- Born: 1998 (age 27–28) Georgia State University, Georgia, US
- Parent(s): P-suke (father) Panbanisha (mother)
- Relatives: Nathen (brother) Kanzi (uncle) Matata (grandmother)

= Nyota (bonobo) =

Bonobo research subject

Nyota (pronounced ɲo.ta; born 1998), also known by the lexigram , is a bonobo. Nyota was born at the Language Research Center at Georgia State University in the United States. His mother was Panbanisha and his father was P-suke. With Panbanisha's death on November 6, 2012, Nyota became the sole surviving member of his immediate family.

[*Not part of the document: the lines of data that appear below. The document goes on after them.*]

-- ==== Sys2Proof/Word.lean ====
section
/-! DEFINITION. The word types of CORE: 32-bit words and addresses, 8-bit bytes, 5-bit register numbers
(spec/00_scope.md R7, R8). -/

namespace Sys2Proof

/-- A 32-bit word: a register value, a program counter, an address, an instruction word (R7, R8). -/
abbrev Word := BitVec 32

/-- The addressable unit, 8 bits (R7, R50). -/
abbrev Byte := BitVec 8

/-- The number of a general register, 0 to 31 (R7, R21). -/
abbrev RegIdx := BitVec 5

end Sys2Proof
end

Nyota's name means 'star' in Lingala, a language from the Democratic Republic of Congo.
Nyota was reared by Panbanisha and Kanzi with primatologists Sue Savage-Rumbaugh and William M. Fields.

As a precocious youngster in 2004, Nyota is instrumental to researchers investigating the cross-generational effects of language and culture in a second-generation bonobo reared in a bi-cultural environment. On April 25, 2005, he, his brother Nathan (died May 15, 2009) and mother Panbanisha (died November 6, 2012) moved to the Great Ape Trust in Iowa. His father, P-suke (died July 7, 2006 in Iowa), uncle Kanzi (died March 18, 2025)), grandmother Matata, and other relatives were also moved to the Trust.